#### What is required
Go line by line through the records below. Copy whichever lines contain the string "some".

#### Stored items
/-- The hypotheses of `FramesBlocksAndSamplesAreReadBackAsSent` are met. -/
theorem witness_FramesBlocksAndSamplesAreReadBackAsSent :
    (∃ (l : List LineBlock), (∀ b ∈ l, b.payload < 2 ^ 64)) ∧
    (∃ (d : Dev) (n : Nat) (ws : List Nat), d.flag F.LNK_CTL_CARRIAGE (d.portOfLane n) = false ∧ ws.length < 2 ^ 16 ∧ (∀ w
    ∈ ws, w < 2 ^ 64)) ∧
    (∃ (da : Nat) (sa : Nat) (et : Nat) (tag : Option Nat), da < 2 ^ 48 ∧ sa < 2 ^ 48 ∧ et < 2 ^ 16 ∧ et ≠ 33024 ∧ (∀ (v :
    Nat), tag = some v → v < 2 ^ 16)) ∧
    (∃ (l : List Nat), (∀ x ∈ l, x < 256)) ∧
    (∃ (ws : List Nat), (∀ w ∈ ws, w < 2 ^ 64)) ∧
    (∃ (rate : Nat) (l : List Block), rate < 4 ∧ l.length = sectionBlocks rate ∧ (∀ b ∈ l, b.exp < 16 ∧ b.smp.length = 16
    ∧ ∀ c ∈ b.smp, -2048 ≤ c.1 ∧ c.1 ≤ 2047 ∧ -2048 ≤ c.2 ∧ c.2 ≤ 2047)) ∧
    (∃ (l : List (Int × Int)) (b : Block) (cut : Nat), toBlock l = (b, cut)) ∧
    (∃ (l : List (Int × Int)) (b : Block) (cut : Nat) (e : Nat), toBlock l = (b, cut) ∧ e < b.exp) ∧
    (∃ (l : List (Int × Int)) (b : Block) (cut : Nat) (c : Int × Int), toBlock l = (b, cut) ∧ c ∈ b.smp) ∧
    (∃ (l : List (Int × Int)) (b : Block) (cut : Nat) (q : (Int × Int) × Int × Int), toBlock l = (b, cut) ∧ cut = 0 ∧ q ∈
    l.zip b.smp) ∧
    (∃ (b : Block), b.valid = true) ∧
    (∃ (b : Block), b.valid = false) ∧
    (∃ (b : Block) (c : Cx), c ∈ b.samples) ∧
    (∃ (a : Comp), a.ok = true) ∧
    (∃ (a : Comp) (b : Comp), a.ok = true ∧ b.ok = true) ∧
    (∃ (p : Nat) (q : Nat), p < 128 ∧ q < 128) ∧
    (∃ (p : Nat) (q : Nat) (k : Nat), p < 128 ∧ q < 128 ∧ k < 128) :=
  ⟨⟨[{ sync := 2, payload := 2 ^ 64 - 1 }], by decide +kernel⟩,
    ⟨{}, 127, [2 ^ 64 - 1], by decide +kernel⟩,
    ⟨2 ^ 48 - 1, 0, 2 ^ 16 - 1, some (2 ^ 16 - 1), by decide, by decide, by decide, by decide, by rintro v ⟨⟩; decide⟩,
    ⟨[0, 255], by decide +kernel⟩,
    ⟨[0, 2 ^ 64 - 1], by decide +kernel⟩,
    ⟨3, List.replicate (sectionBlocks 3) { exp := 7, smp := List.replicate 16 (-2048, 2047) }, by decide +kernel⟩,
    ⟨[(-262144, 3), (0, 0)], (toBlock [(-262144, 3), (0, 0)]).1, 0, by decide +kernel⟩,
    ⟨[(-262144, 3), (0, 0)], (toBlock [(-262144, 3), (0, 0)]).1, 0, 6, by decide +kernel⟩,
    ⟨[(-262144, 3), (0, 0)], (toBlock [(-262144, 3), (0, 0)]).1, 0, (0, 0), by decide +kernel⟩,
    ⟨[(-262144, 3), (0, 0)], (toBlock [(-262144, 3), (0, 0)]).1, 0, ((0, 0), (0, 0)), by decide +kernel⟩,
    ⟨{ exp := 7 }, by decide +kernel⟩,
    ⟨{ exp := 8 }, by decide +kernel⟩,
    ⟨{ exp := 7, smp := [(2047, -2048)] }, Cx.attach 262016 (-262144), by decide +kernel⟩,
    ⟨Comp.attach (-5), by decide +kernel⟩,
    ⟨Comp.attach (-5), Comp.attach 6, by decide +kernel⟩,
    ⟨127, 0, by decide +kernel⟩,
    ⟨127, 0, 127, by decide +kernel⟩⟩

#### Reply to the exercise
    Nat), tag = some v → v < 2 ^ 16)) ∧
    ⟨2 ^ 48 - 1, 0, 2 ^ 16 - 1, some (2 ^ 16 - 1), by decide, by decide, by decide, by decide, by rintro v ⟨⟩; decide⟩,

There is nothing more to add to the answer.